К э л и н. При чем тут страх?
С а н д у. Ну а с какой радости он, едва поднявшись, опять выпятит грудь?
К э л и н. Дисциплина. Солдат обязан беспрекословно слушать и подчиняться, а уж дело старших — распоряжаться и командовать.
С а н д у (после паузы). А вот как вы думаете: смог бы я с небольшой группой бойцов, ну вот с ротой, скажем, — смог бы я выиграть небольшой такой бой?
К э л и н.
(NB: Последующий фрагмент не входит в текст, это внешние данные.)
-- ==== Sys2Proof/Machine/Load.lean ====
section
/-! DEFINITION. Loads and atomics of tasks and helpers, and atomics of the hardware (05 R119 to R123, 06 R142 to R157,
11 R281 to R291). -/
namespace Sys2Proof.Machine

/-- An access of the task on a core. -/
def taskAccess (s : State) (c : Nat) (kind : AccessKind) (va len align : Nat) : Access :=
  { core := c, job := (s.core c).task.job, sys := (s.core c).task.sys, agent := .task, kind := kind, va := va, len := len,
    align := align, struct := false }

/-- A load's value: a plain load uses its cache request, an ordered one reads at the home (R98). `keep` is as in `loadPiece`.
(DESIGN CHOICE, unsafe; log 10.) -/
def loadData (s : State) (a0 : Access) (cp : Option Nat) (keep : Bool := true) : Res (Nat × State) := do
  let a := { a0 with cp := cp.getD 0 }
  let (_, t, s1) ← checkAccess s a
  match t with
  | .bytes ps =>
    let s2 ← orderBefore s1 a.core ps
    match cp with
    | some _ => loadPieces s2 a keep ps
    | none => readPieces s2 a ps
  | .tile n off =>
    let p ← slotReady s1 a n off
    let s2 ← orderBefore s1 a.core [p]
    readPiece s2 a p

/-- A read of a structure (R475): a plain load that no slot or queue window serves. -/
def loadStruct (s : State) (c va len align : Nat) : Res (Nat × State) :=
  loadData s { taskAccess s c .read va len align with struct := true } (some 0)

/-- The task has passed its commit point (R179). -/
def commit (s : State) (c : Nat) : State := s.modCore c (fun k => { k with task := { k.task with commit := true } })

/-! ## Where an atomic performs (R145 to R150) -/

/-- The new value of an atomic: an `amo` or `red` code, or a `cas` with what it expects. -/
structure AtomicOp where
  op : Nat
  operand : Nat
  expected : Option Nat
  deriving DecidableEq, Repr

/-- What the atomic writes for an old value of `n` bits. -/
def AtomicOp.new (o : AtomicOp) (n old : Nat) : Nat :=
  match o.expected with
  | some e => casNew e o.operand old
  | none => atomicNew n o.op old o.operand

/-- The predictor's choice and its new entry (R150): true for HOME. -/
def predict (k : Core) (job block : Nat) : Bool × Core :=
  let found := k.preds.find? (fun p => p.job = job ∧ p.block = block)
  let h := (found.map (·.history)).getD 0
  let e : PredEntry := { job := job, block := block, history := h * 2 % 2 ^ 16 }
  (decide (2 ≤ popcount 16 h),
   { k with preds := (e :: k.preds.filter (fun p => ¬ (p.job = job ∧ p.block = block))).take 64 })

/-- The entry of the atomic buffer that holds a block under an address. -/
def atomHeld (k : Core) (job va : Nat) : Bool := k.atoms.any (fun e => e.job = job ∧ e.va = va / 64 * 64)

/-- An atomic performed where its bytes stand: at the home, after it is revoked from its owner, or in the buffer of the
owner. `kind` is the trace's. (DEDUCED, safe; log 23.) -/
def atomicAt (s : State) (a : Access) (kind : Nat) (near : Bool) (p : Piece) (o : AtomicOp) : Res (Nat × State) := do
  let s2 ← if near then portCheck s a.core p.loc p.len p.va false else served s a .atomic p
  let old := s2.read p.loc p.len
  let new := o.new (8 * p.len) old
  let s3 ← checkerRead s2 a p old
  let s4 ← checkerWrite (putBytes s3 p.loc p.len new) a p new
  let s5 := if ownAgent a = none then s4 else remoteServed (remoteSent (s4.evCount a.core (if near then 0x10 else 0x11) 1) a.core [p]) a.core [p]
  pure (old, traced s5 a kind p.loc p.len)

/-- The entry used becomes the most recent. -/
def touchAtom (s : State) (c job va : Nat) : State :=
  s.modCore c (fun k =>
    let hit := fun (e : AtomEntry) => decide (e.job = job ∧ e.va = va / 64 * 64)
    { k with atoms := k.atoms.filter hit ++ k.atoms.filter (fun e => !hit e) })

/-- What an atomic of a task comes to: its old value, or a NEAR request that waits for its block (R147). -/
inductive AtomicOut where
  | done (old : Nat) (s : State)
  | asked (s : State)

/-- An atomic of a task (R145, R155, R179). `log` is the log code of a loggable `red`; `acquire` says that later accesses wait
for it. The request's destination is filled in by the caller. -/
def atomicData (s : State) (a : Access) (o : AtomicOp) (kind : Nat) (sc acquire : Bool) (log : Option Nat) :
    Res AtomicOut := do
  let (r, t, s1) ← checkAccess s a
  match t with
  | .tile n off =>
    let e ← slotCheck s1 a n off
    if tileAwaited s1 a.core n ∧ log.isSome then stall
    if e.state = stReady ∨ log = none then
      let p ← slotReady s1 a n off
      let s2 ← orderBefore s1 a.core [p]
      let (old, s3) ← atomicAt s2 a kind false p o
      pure (.done old (commit (markDirty s3 a.core n) a.core))
    else
      orderWait s1 a.core []
      let s2 ← logOrWait s1 a.core n (log.getD 0) (Nat.log2 a.len) off o.operand a.va
      pure (.done 0 s2)
  | .bytes ps =>
    let s2 ← orderBefore s1 a.core ps
    match ps with
    | p :: _ =>
      let s3 := commit (l1dInvalidate s2 a.core a.job a.va a.len) a.core
      let own := decide (a.va / 2 ^ 52 = dieOf a.core)
      if ¬ p.paged ∨ sc ∨ own = false ∨ 2 ≤ p.amo then
        let (old, s4) ← atomicAt s3 a kind false p o
        pure (.done old s4)
      else if atomHeld (s3.core a.core) a.job a.va then
        let (old, s4) ← atomicAt (touchAtom s3 a.core a.job a.va) a kind true p o
        pure (.done old s4)
      else
        let (home, k) := if p.amo = 0 then predict (s3.core a.core) a.job (a.va / 64) else (false, s3.core a.core)
        let s4 := s3.setCore a.core k
        if home then
          let (old, s5) ← atomicAt s4 a kind false p o
          pure (.done old s5)
        else
          let q : NearReq :=
            { va := a.va, loc := p.loc, op := o.op, width := a.len, operand := BitVec.ofNat 64 o.operand,
              expected := BitVec.ofNat 64 (o.expected.getD 0), acquire := acquire, dest := none }
          pure (.asked ((s4.modCore a.core (fun k => { k with near := k.near ++ [q] })).due (.grant (coreId a.core))))
    | [] => raise cWindowDenied r.base

/-- Ownership of the oldest request's block is granted: it takes the place of the entry used longest ago, whose block comes home,
and the request's atomic performs in it (R147). -/
def grantOwnership (s : State) (c : Nat) : Res State :=
  let k := s.core c
  match k.near with
  | [] => .ok s
  | q :: rest =>
    let block := q.va / 64 * 64
    let s1 := revoked s (some c) (q.loc / 64 * 64) 64
    let e : AtomEntry := { job := k.task.job, va := block, loc := q.loc / 64 * 64 }
    let others := (s1.core c).atoms.filter (fun x => ¬ (x.job = e.job ∧ x.va = e.va))
    let s1a := (others.drop 7).foldl (fun s x => l2Return 0 s x.loc) s1
    let s2 := (l2Access s1a (q.loc / 64 * 64) 64 true false).modCore c (fun k =>
      { k with near := rest, atoms := e :: others.take 7 })
    let a := taskAccess s2 c .atomic q.va q.width 1
    let o : AtomicOp :=
      { op := q.op, operand := q.operand.toNat, expected := if q.op = 99 then some q.expected.toNat else none }
    let p : Piece := { loc := q.loc, len := q.width, off := 0, va := q.va, paged := true, order := .rc, cache := 0, amo := 1,
                       hostb := false, size := 0, alloc := true }
    do
      let (old, s2) ← atomicAt s2 a 2 true p o
      let s3 := l1dInvalidate s2 c e.job q.va q.width
      match q.dest with
      | some seq =>
        pure ((s3.modCore c (fun k => k.deliver seq (BitVec.ofNat 512 old))).due (.resultWriteback (coreId c)))
      | none => pure s3

/-! ## Atomics of the hardware -/

/-- A HOME atomic of an agent other than a task (R145): the old value. `kind` is the trace's (R134): 1 for a reduction. -/
def homeAtomic (s : State) (a : Access) (kind : Nat) (o : AtomicOp) : Res (Nat × State) := do
  let (_, t, s1) ← checkAccess s a
  match t with
  | .bytes (p :: _) => atomicAt s1 a kind false p o
  | _ => raise cWindowDenied a.va

end Sys2Proof.Machine
end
Отчего же не выиграть! Если ребята не измотаны длинным переходом, если достаточно патронов, гранат и к тому же сумеете занять хорошие позиции.
С а н д у. И все? Смелые ребята, патроны, гранаты и хорошие позиции?
К э л и н. Пожалуй, еще немного везения не мешало бы. Везение оно, знаешь, никогда не лишнее.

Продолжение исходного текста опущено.